Acutely ill preterm infants and those younger than 1 year of age are at greater risk than older children and adults for perioperative complications.¹² Careful attention to airway management, assisted ventilation, and titration of oxygen therapy with specified goals are essential for success.¹³ In preterm infants whose airways are already intubated and whose lungs are ventilated mechanically, the anesthesiologist should confirm the position of the tube, transport the infant safely to the operating room, and limit the exposure to high concentrations of oxygen.

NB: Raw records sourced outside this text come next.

@[simp] theorem State.setN_a (w : Bool) : (s.setN w).a = s.a := rfl
@[simp] theorem State.setN_x (w : Bool) : (s.setN w).x = s.x := rfl
@[simp] theorem State.setN_y (w : Bool) : (s.setN w).y = s.y := rfl
@[simp] theorem State.setN_sp (w : Bool) : (s.setN w).sp = s.sp := rfl
@[simp] theorem State.setN_pc (w : Bool) : (s.setN w).pc = s.pc := rfl
@[simp] theorem State.setN_n (w : Bool) : (s.setN w).n = w := rfl
@[simp] theorem State.setN_v (w : Bool) : (s.setN w).v = s.v := rfl
@[simp] theorem State.setN_b (w : Bool) : (s.setN w).b = s.b := rfl
@[simp] theorem State.setN_d (w : Bool) : (s.setN w).d = s.d := rfl
@[simp] theorem State.setN_i (w : Bool) : (s.setN w).i = s.i := rfl
@[simp] theorem State.setN_z (w : Bool) : (s.setN w).z = s.z := rfl
@[simp] theorem State.setN_c (w : Bool) : (s.setN w).c = s.c := rfl
@[simp] theorem State.setN_run (w : Bool) : (s.setN w).run = s.run := rfl
@[simp] theorem State.setN_last (w : Bool) : (s.setN w).last = s.last := rfl
@[simp] theorem State.setN_mem (w : Bool) : (s.setN w).mem = s.mem := rfl

@[simp] theorem State.setV_a (w : Bool) : (s.setV w).a = s.a := rfl
@[simp] theorem State.setV_x (w : Bool) : (s.setV w).x = s.x := rfl
@[simp] theorem State.setV_y (w : Bool) : (s.setV w).y = s.y := rfl
@[simp] theorem State.setV_sp (w : Bool) : (s.setV w).sp = s.sp := rfl
@[simp] theorem State.setV_pc (w : Bool) : (s.setV w).pc = s.pc := rfl
@[simp] theorem State.setV_n (w : Bool) : (s.setV w).n = s.n := rfl
@[simp] theorem State.setV_v (w : Bool) : (s.setV w).v = w := rfl
@[simp] theorem State.setV_b (w : Bool) : (s.setV w).b = s.b := rfl
@[simp] theorem State.setV_d (w : Bool) : (s.setV w).d = s.d := rfl
@[simp] theorem State.setV_i (w : Bool) : (s.setV w).i = s.i := rfl
@[simp] theorem State.setV_z (w : Bool) : (s.setV w).z = s.z := rfl
@[simp] theorem State.setV_c (w : Bool) : (s.setV w).c = s.c := rfl
@[simp] theorem State.setV_run (w : Bool) : (s.setV w).run = s.run := rfl
@[simp] theorem State.setV_last (w : Bool) : (s.setV w).last = s.last := rfl
@[simp] theorem State.setV_mem (w : Bool) : (s.setV w).mem = s.mem := rfl

@[simp] theorem State.setD_a (w : Bool) : (s.setD w).a = s.a := rfl
@[simp] theorem State.setD_x (w : Bool) : (s.setD w).x = s.x := rfl
@[simp] theorem State.setD_y (w : Bool) : (s.setD w).y = s.y := rfl
@[simp] theorem State.setD_sp (w : Bool) : (s.setD w).sp = s.sp := rfl
@[simp] theorem State.setD_pc (w : Bool) : (s.setD w).pc = s.pc := rfl
@[simp] theorem State.setD_n (w : Bool) : (s.setD w).n = s.n := rfl
@[simp] theorem State.setD_v (w : Bool) : (s.setD w).v = s.v := rfl
@[simp] theorem State.setD_b (w : Bool) : (s.setD w).b = s.b := rfl
@[simp] theorem State.setD_d (w : Bool) : (s.setD w).d = w := rfl
@[simp] theorem State.setD_i (w : Bool) : (s.setD w).i = s.i := rfl
@[simp] theorem State.setD_z (w : Bool) : (s.setD w).z = s.z := rfl
@[simp] theorem State.setD_c (w : Bool) : (s.setD w).c = s.c := rfl
@[simp] theorem State.setD_run (w : Bool) : (s.setD w).run = s.run := rfl
@[simp] theorem State.setD_last (w : Bool) : (s.setD w).last = s.last := rfl
@[simp] theorem State.setD_mem (w : Bool) : (s.setD w).mem = s.mem := rfl

@[simp] theorem State.setI_a (w : Bool) : (s.setI w).a = s.a := rfl
@[simp] theorem State.setI_x (w : Bool) : (s.setI w).x = s.x := rfl
@[simp] theorem State.setI_y (w : Bool) : (s.setI w).y = s.y := rfl
@[simp] theorem State.setI_sp (w : Bool) : (s.setI w).sp = s.sp := rfl
@[simp] theorem State.setI_pc (w : Bool) : (s.setI w).pc = s.pc := rfl
@[simp] theorem State.setI_n (w : Bool) : (s.setI w).n = s.n := rfl
@[simp] theorem State.setI_v (w : Bool) : (s.setI w).v = s.v := rfl
@[simp] theorem State.setI_b (w : Bool) : (s.setI w).b = s.b := rfl
@[simp] theorem State.setI_d (w : Bool) : (s.setI w).d = s.d := rfl
@[simp] theorem State.setI_i (w : Bool) : (s.setI w).i = w := rfl
@[simp] theorem State.setI_z (w : Bool) : (s.setI w).z = s.z := rfl
@[simp] theorem State.setI_c (w : Bool) : (s.setI w).c = s.c := rfl
@[simp] theorem State.setI_run (w : Bool) : (s.setI w).run = s.run := rfl
@[simp] theorem State.setI_last (w : Bool) : (s.setI w).last = s.last := rfl
@[simp] theorem State.setI_mem (w : Bool) : (s.setI w).mem = s.mem := rfl

@[simp] theorem State.setZ_a (w : Bool) : (s.setZ w).a = s.a := rfl
@[simp] theorem State.setZ_x (w : Bool) : (s.setZ w).x = s.x := rfl
@[simp] theorem State.setZ_y (w : Bool) : (s.setZ w).y = s.y := rfl
@[simp] theorem State.setZ_sp (w : Bool) : (s.setZ w).sp = s.sp := rfl
@[simp] theorem State.setZ_pc (w : Bool) : (s.setZ w).pc = s.pc := rfl
@[simp] theorem State.setZ_n (w : Bool) : (s.setZ w).n = s.n := rfl
@[simp] theorem State.setZ_v (w : Bool) : (s.setZ w).v = s.v := rfl
@[simp] theorem State.setZ_b (w : Bool) : (s.setZ w).b = s.b := rfl
@[simp] theorem State.setZ_d (w : Bool) : (s.setZ w).d = s.d := rfl
@[simp] theorem State.setZ_i (w : Bool) : (s.setZ w).i = s.i := rfl
@[simp] theorem State.setZ_z (w : Bool) : (s.setZ w).z = w := rfl
@[simp] theorem State.setZ_c (w : Bool) : (s.setZ w).c = s.c := rfl
@[simp] theorem State.setZ_run (w : Bool) : (s.setZ w).run = s.run := rfl
@[simp] theorem State.setZ_last (w : Bool) : (s.setZ w).last = s.last := rfl
@[simp] theorem State.setZ_mem (w : Bool) : (s.setZ w).mem = s.mem := rfl

@[simp] theorem State.setC_a (w : Bool) : (s.setC w).a = s.a := rfl
@[simp] theorem State.setC_x (w : Bool) : (s.setC w).x = s.x := rfl
@[simp] theorem State.setC_y (w : Bool) : (s.setC w).y = s.y := rfl
@[simp] theorem State.setC_sp (w : Bool) : (s.setC w).sp = s.sp := rfl
@[simp] theorem State.setC_pc (w : Bool) : (s.setC w).pc = s.pc := rfl
@[simp] theorem State.setC_n (w : Bool) : (s.setC w).n = s.n := rfl
@[simp] theorem State.setC_v (w : Bool) : (s.setC w).v = s.v := rfl
@[simp] theorem State.setC_b (w : Bool) : (s.setC w).b = s.b := rfl
@[simp] theorem State.setC_d (w : Bool) : (s.setC w).d = s.d := rfl
@[simp] theorem State.setC_i (w : Bool) : (s.setC w).i = s.i := rfl
@[simp] theorem State.setC_z (w : Bool) : (s.setC w).z = s.z := rfl
@[simp] theorem State.setC_c (w : Bool) : (s.setC w).c = w := rfl
@[simp] theorem State.setC_run (w : Bool) : (s.setC w).run = s.run := rfl
@[simp] theorem State.setC_last (w : Bool) : (s.setC w).last = s.last := rfl
@[simp] theorem State.setC_mem (w : Bool) : (s.setC w).mem = s.mem := rfl

@[simp] theorem State.setRun_a (w : Bool) : (s.setRun w).a = s.a := rfl
@[simp] theorem State.setRun_x (w : Bool) : (s.setRun w).x = s.x := rfl
@[simp] theorem State.setRun_y (w : Bool) : (s.setRun w).y = s.y := rfl
@[simp] theorem State.setRun_sp (w : Bool) : (s.setRun w).sp = s.sp := rfl
@[simp] theorem State.setRun_pc (w : Bool) : (s.setRun w).pc = s.pc := rfl
@[simp] theorem State.setRun_n (w : Bool) : (s.setRun w).n = s.n := rfl
@[simp] theorem State.setRun_v (w : Bool) : (s.setRun w).v = s.v := rfl
@[simp] theorem State.setRun_b (w : Bool) : (s.setRun w).b = s.b := rfl
@[simp] theorem State.setRun_d (w : Bool) : (s.setRun w).d = s.d := rfl
@[simp] theorem State.setRun_i (w : Bool) : (s.setRun w).i = s.i := rfl
@[simp] theorem State.setRun_z (w : Bool) : (s.setRun w).z = s.z := rfl
@[simp] theorem State.setRun_c (w : Bool) : (s.setRun w).c = s.c := rfl
@[simp] theorem State.setRun_run (w : Bool) : (s.setRun w).run = w := rfl
@[simp] theorem State.setRun_last (w : Bool) : (s.setRun w).last = s.last := rfl
@[simp] theorem State.setRun_mem (w : Bool) : (s.setRun w).mem = s.mem := rfl

@[simp] theorem State.setLast_a (w : Option Addr) : (s.setLast w).a = s.a := rfl
@[simp] theorem State.setLast_x (w : Option Addr) : (s.setLast w).x = s.x := rfl
@[simp] theorem State.setLast_y (w : Option Addr) : (s.setLast w).y = s.y := rfl
@[simp] theorem State.setLast_sp (w : Option Addr) : (s.setLast w).sp = s.sp := rfl
@[simp] theorem State.setLast_pc (w : Option Addr) : (s.setLast w).pc = s.pc := rfl
@[simp] theorem State.setLast_n (w : Option Addr) : (s.setLast w).n = s.n := rfl
@[simp] theorem State.setLast_v (w : Option Addr) : (s.setLast w).v = s.v := rfl
@[simp] theorem State.setLast_b (w : Option Addr) : (s.setLast w).b = s.b := rfl
@[simp] theorem State.setLast_d (w : Option Addr) : (s.setLast w).d = s.d := rfl
@[simp] theorem State.setLast_i (w : Option Addr) : (s.setLast w).i = s.i := rfl
@[simp] theorem State.setLast_z (w : Option Addr) : (s.setLast w).z = s.z := rfl
@[simp] theorem State.setLast_c (w : Option Addr) : (s.setLast w).c = s.c := rfl
@[simp] theorem State.setLast_run (w : Option Addr) : (s.setLast w).run = s.run := rfl
@[simp] theorem State.setLast_last (w : Option Addr) : (s.setLast w).last = w := rfl
@[simp] theorem State.setLast_mem (w : Option Addr) : (s.setLast w).mem = s.mem := rfl

@[simp] theorem State.setMem_a (w : Memory) : (s.setMem w).a = s.a := rfl
@[simp] theorem State.setMem_x (w : Memory) : (s.setMem w).x = s.x := rfl
@[simp] theorem State.setMem_y (w : Memory) : (s.setMem w).y = s.y := rfl
@[simp] theorem State.setMem_sp (w : Memory) : (s.setMem w).sp = s.sp := rfl
@[simp] theorem State.setMem_pc (w : Memory) : (s.setMem w).pc = s.pc := rfl
@[simp] theorem State.setMem_n (w : Memory) : (s.setMem w).n = s.n := rfl
@[simp] theorem State.setMem_v (w : Memory) : (s.setMem w).v = s.v := rfl
@[simp] theorem State.setMem_b (w : Memory) : (s.setMem w).b = s.b := rfl
@[simp] theorem State.setMem_d (w : Memory) : (s.setMem w).d = s.d := rfl
@[simp] theorem State.setMem_i (w : Memory) : (s.setMem w).i = s.i := rfl
@[simp] theorem State.setMem_z (w : Memory) : (s.setMem w).z = s.z := rfl
@[simp] theorem State.setMem_c (w : Memory) : (s.setMem w).c = s.c := rfl
@[simp] theorem State.setMem_run (w : Memory) : (s.setMem w).run = s.run := rfl
@[simp] theorem State.setMem_last (w : Memory) : (s.setMem w).last = s.last := rfl
@[simp] theorem State.setMem_mem (w : Memory) : (s.setMem w).mem = w := rfl

@[simp] theorem State.setZN_a (w : Byte) : (s.setZN w).a = s.a := rfl
@[simp] theorem State.setZN_x (w : Byte) : (s.setZN w).x = s.x := rfl
@[simp] theorem State.setZN_y (w : Byte) : (s.setZN w).y = s.y := rfl
@[simp] theorem State.setZN_sp (w : Byte) : (s.setZN w).sp = s.sp := rfl
@[simp] theorem State.setZN_pc (w : Byte) : (s.setZN w).pc = s.pc := rfl
@[simp] theorem State.setZN_n (w : Byte) : (s.setZN w).n = w.getLsbD 7 := rfl
@[simp] theorem State.setZN_v (w : Byte) : (s.setZN w).v = s.v := rfl
@[simp] theorem State.setZN_b (w : Byte) : (s.setZN w).b = s.b := rfl
@[simp] theorem State.setZN_d (w : Byte) : (s.setZN w).d = s.d := rfl
@[simp] theorem State.setZN_i (w : Byte) : (s.setZN w).i = s.i := rfl
@[simp] theorem State.setZN_z (w : Byte) : (s.setZN w).z = (w == 0) := rfl
@[simp] theorem State.setZN_c (w : Byte) : (s.setZN w).c = s.c := rfl
@[simp] theorem State.setZN_run (w : Byte) : (s.setZN w).run = s.run := rfl
@[simp] theorem State.setZN_last (w : Byte) : (s.setZN w).last = s.last := rfl
@[simp] theorem State.setZN_mem (w : Byte) : (s.setZN w).mem = s.mem := rfl

@[simp] theorem State.writeByte_a (a : Addr) (w : Byte) : (s.writeByte a w).a = s.a := rfl
@[simp] theorem State.writeByte_x (a : Addr) (w : Byte) : (s.writeByte a w).x = s.x := rfl
@[simp] theorem State.writeByte_y (a : Addr) (w : Byte) : (s.writeByte a w).y = s.y := rfl
@[simp] theorem State.writeByte_sp (a : Addr) (w : Byte) : (s.writeByte a w).sp = s.sp := rfl
@[simp] theorem State.writeByte_pc (a : Addr) (w : Byte) : (s.writeByte a w).pc = s.pc := rfl
@[simp] theorem State.writeByte_n (a : Addr) (w : Byte) : (s.writeByte a w).n = s.n := rfl
@[simp] theorem State.writeByte_v (a : Addr) (w : Byte) : (s.writeByte a w).v = s.v := rfl
@[simp] theorem State.writeByte_b (a : Addr) (w : Byte) : (s.writeByte a w).b = s.b := rfl
@[simp] theorem State.writeByte_d (a : Addr) (w : Byte) : (s.writeByte a w).d = s.d := rfl
@[simp] theorem State.writeByte_i (a : Addr) (w : Byte) : (s.writeByte a w).i = s.i := rfl
@[simp] theorem State.writeByte_z (a : Addr) (w : Byte) : (s.writeByte a w).z = s.z := rfl
@[simp] theorem State.writeByte_c (a : Addr) (w : Byte) : (s.writeByte a w).c = s.c := rfl
@[simp] theorem State.writeByte_run (a : Addr) (w : Byte) : (s.writeByte a w).run = s.run := rfl
@[simp] theorem State.writeByte_last (a : Addr) (w : Byte) : (s.writeByte a w).last = s.last := rfl
@[simp] theorem State.writeByte_mem (a : Addr) (w : Byte) : (s.writeByte a w).mem = s.mem.write a.toNat w := rfl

Although institutional goals are not uniform regarding supplemental oxygen therapy,¹⁴ communication with the neonatal team is often helpful in gauging the infant’s previous oxygen requirement and current targeted goals (e.g., hemoglobin-oxygen saturation levels of 90% to 95%). Because most inhalational anesthetics impair hypoxic pulmonary vasoconstriction, a greater fraction of inspired oxygen (Fio₂) may be necessary to maintain the targeted hemoglobin saturation.

Hypercarbia and hypoxia may increase choroidal blood volume and increase IOP. Partial pressures of carbon dioxide (Pco₂) and oxygen (Po₂) should be controlled. Infants may be at greater risk for the OCR than older children and adults, and intravenous access should be obtained before the surgical procedure or any examination that may involve traction on the extraocular muscles or pressure on the globe.

Infants with extremely low birth weight require many weeks to grow and develop to a weight of approximately 1800 g and to maintain normothermia without special environmental control. These infants commonly have a history of short-term or intermediate-term assisted ventilation and may not require supplemental oxygen before an EUA or planned operative procedure for ROP.¹⁵ Many of these infants undergo ophthalmologic examinations while their lungs are ventilated in the neonatal intensive care unit.¹⁶ During surgical therapy (i.e., laser or cryosurgical stabilization) for ROP, these infants require anesthesia to provide optimal conditions (Fig. 32-1). Perioperative apnea may preclude tracheal extubation or require close postoperative monitoring after anesthesia.

FIGURE 32-1 A, Grade III retinopathy of prematurity with neovascularization of the retina requires surgical therapy to halt the growth of vessels. B, Retinal detachment caused by retinopathy of prematurity. This degree of damage results in permanent visual impairment. C, Appearance after cryotherapy. Cryotherapy causes a well-demarcated ridge of tissue scarring (arrow) that prevents further growth of the neovasculature (left to right in the middle).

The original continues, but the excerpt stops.